IAS / School of Science Joint Lecture

Studying Human DNA Replication Using Yeast as a Model


The DNA replication mechanism is highly conserved in eukaryotes yet must adapt to the diverse lifestyles of the myriads of species within the kingdom. The speaker will discuss three specific DNA replication complexes, the origin recognition complex, ORC [1, 2], the yeast and human prereplication complex, pre-RC [3, 4], and the MCM double hexamer bound by its activator, the Dbf4-Cdc7 kinase [5], as examples of how the DNA replication machinery evolves to adapt to the very different life cycles adopted by yeast and human.

[1] Li, N, Lam WH, Zhai Y, Cheng J, Zhao Y, Gao, N and Tye, BK. Nature 559:217-222 (2018) Structure of the Origin Recognition Complex Bound to DNA Replication Origin
[2] Lee CSK, Cheung MF, Li J, Zhao Y, Lam WH, Ho V, Rohs R, Zhai Y, Leung D, Tye BK. Nat Commun 12:33 (2021) Humanizing the Yeast Origin Recognition Complex.
[3] Li, N., Zhai, Y, Zhang Y., Li, W., Yang, M., Lei, J., Tye, BK, Gao, N. Nature 524:186-91. (2015) Structure of the Eukaryotic Minichromosome Maintenance Complex at 3.8Å.
[4] Li J, Dong J, Wang W, Yu D, Fan X, Hui YC, Lee CSK, Lam WH, Alary N, Yang Y, Zhang Y, Zhao Q, Chen CL, Tye BK, Dang S, Zhai Y. Cell 186:1, 98-111(2023) The human prereplication complex is an open complex.
[5] Cheng J, Li N, Huo Y, Dang S, Tye BK, Gao N, Zhai Y. Nat Commun 13:1396 (2022) Structural Insight into the MCM Double Hexamer Activation by Dbf4-Cdc7 Kinase


About the Speaker

Prof. Tye Bik-Kwoon obtained her PhD from Massachusetts Institute of Technology in 1974. She was a Helen Hay Whitney Fellow at Stanford University School of Medicine prior to joining the faculty of Cornell University in 1977. Prof. Tye served on the Cornell faculty as assistant, associate, and full professor until her retirement in 2015. She joined HKUST as a Visiting Professor of the Division of Life Science in 2013. She is now the Professor Emeritus of Molecular Biology and Genetics at Cornell University. She is also a Senior Member at the HKUST Jockey Club Institute for Advanced Study.

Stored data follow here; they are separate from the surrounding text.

-- ==== Sys2Proof/Laws/State.lean ====
section
/-! SUPPORT. One lemma per field per named update of the state, true by `rfl`: the update writes its field, and every other
field keeps its value. -/

namespace Sys2Proof.Machine

@[simp] theorem State.setStatus_canvasW (s : State) (v : Status) : (s.setStatus v).canvasW = s.canvasW := rfl
@[simp] theorem State.setStatus_canvasH (s : State) (v : Status) : (s.setStatus v).canvasH = s.canvasH := rfl
@[simp] theorem State.setStatus_status (s : State) (v : Status) : (s.setStatus v).status = v := rfl
@[simp] theorem State.setStatus_bg (s : State) (v : Status) : (s.setStatus v).bg = s.bg := rfl
@[simp] theorem State.setStatus_rect (s : State) (v : Status) : (s.setStatus v).rect = s.rect := rfl
@[simp] theorem State.setStatus_ctrl (s : State) (v : Status) : (s.setStatus v).ctrl = s.ctrl := rfl
@[simp] theorem State.setStatus_gce (s : State) (v : Status) : (s.setStatus v).gce = s.gce := rfl
@[simp] theorem State.setStatus_keyOut (s : State) (v : Status) : (s.setStatus v).keyOut = s.keyOut := rfl
@[simp] theorem State.setStatus_lzw (s : State) (v : Status) : (s.setStatus v).lzw = s.lzw := rfl
@[simp] theorem State.setStatus_reader (s : State) (v : Status) : (s.setStatus v).reader = s.reader := rfl
@[simp] theorem State.setStatus_table (s : State) (v : Status) : (s.setStatus v).table = s.table := rfl
@[simp] theorem State.setStatus_gpal (s : State) (v : Status) : (s.setStatus v).gpal = s.gpal := rfl
@[simp] theorem State.setStatus_lpal (s : State) (v : Status) : (s.setStatus v).lpal = s.lpal := rfl
@[simp] theorem State.setStatus_frame (s : State) (v : Status) : (s.setStatus v).frame = s.frame := rfl
@[simp] theorem State.setStatus_canvas (s : State) (v : Status) : (s.setStatus v).canvas = s.canvas := rfl
@[simp] theorem State.setStatus_stream (s : State) (v : Status) : (s.setStatus v).stream = s.stream := rfl
@[simp] theorem State.setStatus_pos (s : State) (v : Status) : (s.setStatus v).pos = s.pos := rfl
@[simp] theorem State.setStatus_pending (s : State) (v : Status) : (s.setStatus v).pending = s.pending := rfl
@[simp] theorem State.setStatus_replies (s : State) (v : Status) : (s.setStatus v).replies = s.replies := rfl
@[simp] theorem State.setStatus_statuses (s : State) (v : Status) : (s.setStatus v).statuses = s.statuses := rfl
@[simp] theorem State.setStatus_setStatus (s : State) (v w : Status) : (s.setStatus v).setStatus w = s.setStatus w := rfl
@[simp] theorem State.setStatus_self (s : State) : s.setStatus s.status = s := rfl

@[simp] theorem State.setBg_canvasW (s : State) (v : Byte) : (s.setBg v).canvasW = s.canvasW := rfl
@[simp] theorem State.setBg_canvasH (s : State) (v : Byte) : (s.setBg v).canvasH = s.canvasH := rfl
@[simp] theorem State.setBg_status (s : State) (v : Byte) : (s.setBg v).status = s.status := rfl
@[simp] theorem State.setBg_bg (s : State) (v : Byte) : (s.setBg v).bg = v := rfl
@[simp] theorem State.setBg_rect (s : State) (v : Byte) : (s.setBg v).rect = s.rect := rfl
@[simp] theorem State.setBg_ctrl (s : State) (v : Byte) : (s.setBg v).ctrl = s.ctrl := rfl
@[simp] theorem State.setBg_gce (s : State) (v : Byte) : (s.setBg v).gce = s.gce := rfl
@[simp] theorem State.setBg_keyOut (s : State) (v : Byte) : (s.setBg v).keyOut = s.keyOut := rfl
@[simp] theorem State.setBg_lzw (s : State) (v : Byte) : (s.setBg v).lzw = s.lzw := rfl
@[simp] theorem State.setBg_reader (s : State) (v : Byte) : (s.setBg v).reader = s.reader := rfl
@[simp] theorem State.setBg_table (s : State) (v : Byte) : (s.setBg v).table = s.table := rfl
@[simp] theorem State.setBg_gpal (s : State) (v : Byte) : (s.setBg v).gpal = s.gpal := rfl
@[simp] theorem State.setBg_lpal (s : State) (v : Byte) : (s.setBg v).lpal = s.lpal := rfl
@[simp] theorem State.setBg_frame (s : State) (v : Byte) : (s.setBg v).frame = s.frame := rfl
@[simp] theorem State.setBg_canvas (s : State) (v : Byte) : (s.setBg v).canvas = s.canvas := rfl
@[simp] theorem State.setBg_stream (s : State) (v : Byte) : (s.setBg v).stream = s.stream := rfl
@[simp] theorem State.setBg_pos (s : State) (v : Byte) : (s.setBg v).pos = s.pos := rfl
@[simp] theorem State.setBg_pending (s : State) (v : Byte) : (s.setBg v).pending = s.pending := rfl
@[simp] theorem State.setBg_replies (s : State) (v : Byte) : (s.setBg v).replies = s.replies := rfl
@[simp] theorem State.setBg_statuses (s : State) (v : Byte) : (s.setBg v).statuses = s.statuses := rfl
@[simp] theorem State.setBg_setBg (s : State) (v w : Byte) : (s.setBg v).setBg w = s.setBg w := rfl
@[simp] theorem State.setBg_self (s : State) : s.setBg s.bg = s := rfl

@[simp] theorem State.setRect_canvasW (s : State) (v : Rect) : (s.setRect v).canvasW = s.canvasW := rfl
@[simp] theorem State.setRect_canvasH (s : State) (v : Rect) : (s.setRect v).canvasH = s.canvasH := rfl
@[simp] theorem State.setRect_status (s : State) (v : Rect) : (s.setRect v).status = s.status := rfl
@[simp] theorem State.setRect_bg (s : State) (v : Rect) : (s.setRect v).bg = s.bg := rfl
@[simp] theorem State.setRect_rect (s : State) (v : Rect) : (s.setRect v).rect = v := rfl
@[simp] theorem State.setRect_ctrl (s : State) (v : Rect) : (s.setRect v).ctrl = s.ctrl := rfl
@[simp] theorem State.setRect_gce (s : State) (v : Rect) : (s.setRect v).gce = s.gce := rfl
@[simp] theorem State.setRect_keyOut (s : State) (v : Rect) : (s.setRect v).keyOut = s.keyOut := rfl
@[simp] theorem State.setRect_lzw (s : State) (v : Rect) : (s.setRect v).lzw = s.lzw := rfl
@[simp] theorem State.setRect_reader (s : State) (v : Rect) : (s.setRect v).reader = s.reader := rfl
@[simp] theorem State.setRect_table (s : State) (v : Rect) : (s.setRect v).table = s.table := rfl
@[simp] theorem State.setRect_gpal (s : State) (v : Rect) : (s.setRect v).gpal = s.gpal := rfl
@[simp] theorem State.setRect_lpal (s : State) (v : Rect) : (s.setRect v).lpal = s.lpal := rfl
@[simp] theorem State.setRect_frame (s : State) (v : Rect) : (s.setRect v).frame = s.frame := rfl
@[simp] theorem State.setRect_canvas (s : State) (v : Rect) : (s.setRect v).canvas = s.canvas := rfl
@[simp] theorem State.setRect_stream (s : State) (v : Rect) : (s.setRect v).stream = s.stream := rfl
@[simp] theorem State.setRect_pos (s : State) (v : Rect) : (s.setRect v).pos = s.pos := rfl
@[simp] theorem State.setRect_pending (s : State) (v : Rect) : (s.setRect v).pending = s.pending := rfl
@[simp] theorem State.setRect_replies (s : State) (v : Rect) : (s.setRect v).replies = s.replies := rfl
@[simp] theorem State.setRect_statuses (s : State) (v : Rect) : (s.setRect v).statuses = s.statuses := rfl
@[simp] theorem State.setRect_setRect (s : State) (v w : Rect) : (s.setRect v).setRect w = s.setRect w := rfl
@[simp] theorem State.setRect_self (s : State) : s.setRect s.rect = s := rfl

@[simp] theorem State.setCtrl_canvasW (s : State) (v : FrameCtrl) : (s.setCtrl v).canvasW = s.canvasW := rfl
@[simp] theorem State.setCtrl_canvasH (s : State) (v : FrameCtrl) : (s.setCtrl v).canvasH = s.canvasH := rfl
@[simp] theorem State.setCtrl_status (s : State) (v : FrameCtrl) : (s.setCtrl v).status = s.status := rfl
@[simp] theorem State.setCtrl_bg (s : State) (v : FrameCtrl) : (s.setCtrl v).bg = s.bg := rfl
@[simp] theorem State.setCtrl_rect (s : State) (v : FrameCtrl) : (s.setCtrl v).rect = s.rect := rfl
@[simp] theorem State.setCtrl_ctrl (s : State) (v : FrameCtrl) : (s.setCtrl v).ctrl = v := rfl
@[simp] theorem State.setCtrl_gce (s : State) (v : FrameCtrl) : (s.setCtrl v).gce = s.gce := rfl
@[simp] theorem State.setCtrl_keyOut (s : State) (v : FrameCtrl) : (s.setCtrl v).keyOut = s.keyOut := rfl
@[simp] theorem State.setCtrl_lzw (s : State) (v : FrameCtrl) : (s.setCtrl v).lzw = s.lzw := rfl
@[simp] theorem State.setCtrl_reader (s : State) (v : FrameCtrl) : (s.setCtrl v).reader = s.reader := rfl
@[simp] theorem State.setCtrl_table (s : State) (v : FrameCtrl) : (s.setCtrl v).table = s.table := rfl
@[simp] theorem State.setCtrl_gpal (s : State) (v : FrameCtrl) : (s.setCtrl v).gpal = s.gpal := rfl
@[simp] theorem State.setCtrl_lpal (s : State) (v : FrameCtrl) : (s.setCtrl v).lpal = s.lpal := rfl
@[simp] theorem State.setCtrl_frame (s : State) (v : FrameCtrl) : (s.setCtrl v).frame = s.frame := rfl
@[simp] theorem State.setCtrl_canvas (s : State) (v : FrameCtrl) : (s.setCtrl v).canvas = s.canvas := rfl
@[simp] theorem State.setCtrl_stream (s : State) (v : FrameCtrl) : (s.setCtrl v).stream = s.stream := rfl
@[simp] theorem State.setCtrl_pos (s : State) (v : FrameCtrl) : (s.setCtrl v).pos = s.pos := rfl
@[simp] theorem State.setCtrl_pending (s : State) (v : FrameCtrl) : (s.setCtrl v).pending = s.pending := rfl
@[simp] theorem State.setCtrl_replies (s : State) (v : FrameCtrl) : (s.setCtrl v).replies = s.replies := rfl
@[simp] theorem State.setCtrl_statuses (s : State) (v : FrameCtrl) : (s.setCtrl v).statuses = s.statuses := rfl
@[simp] theorem State.setCtrl_setCtrl (s : State) (v w : FrameCtrl) : (s.setCtrl v).setCtrl w = s.setCtrl w := rfl
@[simp] theorem State.setCtrl_self (s : State) : s.setCtrl s.ctrl = s := rfl

@[simp] theorem State.setGce_canvasW (s : State) (v : Gce) : (s.setGce v).canvasW = s.canvasW := rfl
@[simp] theorem State.setGce_canvasH (s : State) (v : Gce) : (s.setGce v).canvasH = s.canvasH := rfl
@[simp] theorem State.setGce_status (s : State) (v : Gce) : (s.setGce v).status = s.status := rfl
@[simp] theorem State.setGce_bg (s : State) (v : Gce) : (s.setGce v).bg = s.bg := rfl
@[simp] theorem State.setGce_rect (s : State) (v : Gce) : (s.setGce v).rect = s.rect := rfl
@[simp] theorem State.setGce_ctrl (s : State) (v : Gce) : (s.setGce v).ctrl = s.ctrl := rfl
@[simp] theorem State.setGce_gce (s : State) (v : Gce) : (s.setGce v).gce = v := rfl
@[simp] theorem State.setGce_keyOut (s : State) (v : Gce) : (s.setGce v).keyOut = s.keyOut := rfl
@[simp] theorem State.setGce_lzw (s : State) (v : Gce) : (s.setGce v).lzw = s.lzw := rfl
@[simp] theorem State.setGce_reader (s : State) (v : Gce) : (s.setGce v).reader = s.reader := rfl
@[simp] theorem State.setGce_table (s : State) (v : Gce) : (s.setGce v).table = s.table := rfl
@[simp] theorem State.setGce_gpal (s : State) (v : Gce) : (s.setGce v).gpal = s.gpal := rfl
@[simp] theorem State.setGce_lpal (s : State) (v : Gce) : (s.setGce v).lpal = s.lpal := rfl
@[simp] theorem State.setGce_frame (s : State) (v : Gce) : (s.setGce v).frame = s.frame := rfl
@[simp] theorem State.setGce_canvas (s : State) (v : Gce) : (s.setGce v).canvas = s.canvas := rfl
@[simp] theorem State.setGce_stream (s : State) (v : Gce) : (s.setGce v).stream = s.stream := rfl
@[simp] theorem State.setGce_pos (s : State) (v : Gce) : (s.setGce v).pos = s.pos := rfl
@[simp] theorem State.setGce_pending (s : State) (v : Gce) : (s.setGce v).pending = s.pending := rfl
@[simp] theorem State.setGce_replies (s : State) (v : Gce) : (s.setGce v).replies = s.replies := rfl
@[simp] theorem State.setGce_statuses (s : State) (v : Gce) : (s.setGce v).statuses = s.statuses := rfl
@[simp] theorem State.setGce_setGce (s : State) (v w : Gce) : (s.setGce v).setGce w = s.setGce w := rfl
@[simp] theorem State.setGce_self (s : State) : s.setGce s.gce = s := rfl

@[simp] theorem State.setKeyOut_canvasW (s : State) (v : Code) : (s.setKeyOut v).canvasW = s.canvasW := rfl
@[simp] theorem State.setKeyOut_canvasH (s : State) (v : Code) : (s.setKeyOut v).canvasH = s.canvasH := rfl
@[simp] theorem State.setKeyOut_status (s : State) (v : Code) : (s.setKeyOut v).status = s.status := rfl
@[simp] theorem State.setKeyOut_bg (s : State) (v : Code) : (s.setKeyOut v).bg = s.bg := rfl
@[simp] theorem State.setKeyOut_rect (s : State) (v : Code) : (s.setKeyOut v).rect = s.rect := rfl
@[simp] theorem State.setKeyOut_ctrl (s : State) (v : Code) : (s.setKeyOut v).ctrl = s.ctrl := rfl
@[simp] theorem State.setKeyOut_gce (s : State) (v : Code) : (s.setKeyOut v).gce = s.gce := rfl
@[simp] theorem State.setKeyOut_keyOut (s : State) (v : Code) : (s.setKeyOut v).keyOut = v := rfl
@[simp] theorem State.setKeyOut_lzw (s : State) (v : Code) : (s.setKeyOut v).lzw = s.lzw := rfl
@[simp] theorem State.setKeyOut_reader (s : State) (v : Code) : (s.setKeyOut v).reader = s.reader := rfl
@[simp] theorem State.setKeyOut_table (s : State) (v : Code) : (s.setKeyOut v).table = s.table := rfl
@[simp] theorem State.setKeyOut_gpal (s : State) (v : Code) : (s.setKeyOut v).gpal = s.gpal := rfl
@[simp] theorem State.setKeyOut_lpal (s : State) (v : Code) : (s.setKeyOut v).lpal = s.lpal := rfl
@[simp] theorem State.setKeyOut_frame (s : State) (v : Code) : (s.setKeyOut v).frame = s.frame := rfl
@[simp] theorem State.setKeyOut_canvas (s : State) (v : Code) : (s.setKeyOut v).canvas = s.canvas := rfl
@[simp] theorem State.setKeyOut_stream (s : State) (v : Code) : (s.setKeyOut v).stream = s.stream := rfl
@[simp] theorem State.setKeyOut_pos (s : State) (v : Code) : (s.setKeyOut v).pos = s.pos := rfl
@[simp] theorem State.setKeyOut_pending (s : State) (v : Code) : (s.setKeyOut v).pending = s.pending := rfl
@[simp] theorem State.setKeyOut_replies (s : State) (v : Code) : (s.setKeyOut v).replies = s.replies := rfl
@[simp] theorem State.setKeyOut_statuses (s : State) (v : Code) : (s.setKeyOut v).statuses = s.statuses := rfl
@[simp] theorem State.setKeyOut_setKeyOut (s : State) (v w : Code) : (s.setKeyOut v).setKeyOut w = s.setKeyOut w := rfl
@[simp] theorem State.setKeyOut_self (s : State) : s.setKeyOut s.keyOut = s := rfl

Prof. Tye’s research focuses on the structures and functions of the eukaryotic DNA replication machinery. She is a world leader in the subject of DNA replication, the process of producing two identical replicas of DNA from one original DNA molecule. DNA replication takes place in all living things and is the basis for biological inheritance: when cells divide the parent and daughter cells each retain a copy of the original DNA molecule. This replication process is extraordinarily complex, and while much of the molecular machinery involved has been identified, many of the details of the replication process are poorly understood. In 1984, Prof. Tye’s laboratory discovered an important protein complex, mini-chromosome maintenance (MCM), involved in replication of DNA in fungi, plants, and humans.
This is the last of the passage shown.